» DATA FOR THIS TASK
=== Begin Enclosure ===

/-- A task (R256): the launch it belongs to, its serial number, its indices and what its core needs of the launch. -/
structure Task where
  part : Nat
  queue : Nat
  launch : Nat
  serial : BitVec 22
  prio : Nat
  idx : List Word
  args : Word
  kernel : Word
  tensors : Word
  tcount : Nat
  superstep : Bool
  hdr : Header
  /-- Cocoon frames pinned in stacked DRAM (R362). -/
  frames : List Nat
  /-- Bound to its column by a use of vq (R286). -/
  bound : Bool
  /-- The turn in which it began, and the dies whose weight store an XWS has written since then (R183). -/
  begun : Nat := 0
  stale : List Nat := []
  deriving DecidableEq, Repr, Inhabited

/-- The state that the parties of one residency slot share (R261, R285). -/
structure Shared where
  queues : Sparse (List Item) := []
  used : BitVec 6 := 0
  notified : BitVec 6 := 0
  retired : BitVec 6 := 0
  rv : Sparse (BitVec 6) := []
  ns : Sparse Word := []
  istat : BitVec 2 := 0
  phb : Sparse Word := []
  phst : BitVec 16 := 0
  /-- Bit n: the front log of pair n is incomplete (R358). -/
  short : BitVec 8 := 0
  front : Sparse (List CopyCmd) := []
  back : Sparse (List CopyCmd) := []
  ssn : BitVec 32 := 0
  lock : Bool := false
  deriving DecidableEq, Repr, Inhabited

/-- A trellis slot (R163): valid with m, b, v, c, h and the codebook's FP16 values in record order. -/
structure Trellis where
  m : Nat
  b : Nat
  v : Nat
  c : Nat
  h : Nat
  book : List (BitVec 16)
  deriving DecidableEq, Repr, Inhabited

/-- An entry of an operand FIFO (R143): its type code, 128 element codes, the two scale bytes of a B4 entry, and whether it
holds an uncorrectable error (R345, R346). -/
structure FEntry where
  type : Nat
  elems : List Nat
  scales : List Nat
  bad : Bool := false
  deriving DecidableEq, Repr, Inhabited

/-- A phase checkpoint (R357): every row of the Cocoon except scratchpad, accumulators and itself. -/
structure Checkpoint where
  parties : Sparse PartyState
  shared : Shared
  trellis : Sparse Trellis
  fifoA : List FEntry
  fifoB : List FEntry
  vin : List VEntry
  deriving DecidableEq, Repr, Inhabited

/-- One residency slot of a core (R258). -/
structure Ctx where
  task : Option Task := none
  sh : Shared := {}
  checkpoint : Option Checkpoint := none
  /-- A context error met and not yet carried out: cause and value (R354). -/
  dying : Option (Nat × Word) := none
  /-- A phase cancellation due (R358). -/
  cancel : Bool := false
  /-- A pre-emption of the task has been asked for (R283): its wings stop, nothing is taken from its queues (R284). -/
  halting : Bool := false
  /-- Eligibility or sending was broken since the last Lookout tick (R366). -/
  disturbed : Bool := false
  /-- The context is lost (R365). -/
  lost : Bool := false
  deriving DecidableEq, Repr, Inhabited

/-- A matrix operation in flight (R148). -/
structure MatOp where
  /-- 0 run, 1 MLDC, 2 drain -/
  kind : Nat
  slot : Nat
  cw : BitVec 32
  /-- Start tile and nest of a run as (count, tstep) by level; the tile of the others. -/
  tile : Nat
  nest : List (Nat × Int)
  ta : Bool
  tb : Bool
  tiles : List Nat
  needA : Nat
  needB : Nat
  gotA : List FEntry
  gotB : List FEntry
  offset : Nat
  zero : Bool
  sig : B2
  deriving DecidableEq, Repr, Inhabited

=== End Enclosure ===

» TASK DIRECTIONS
Check each line of the data above for the word "type" and copy the ones where it is found.

» PROBLEM SOLUTION
/-- An entry of an operand FIFO (R143): its type code, 128 element codes, the two scale bytes of a B4 entry, and whether it
  type : Nat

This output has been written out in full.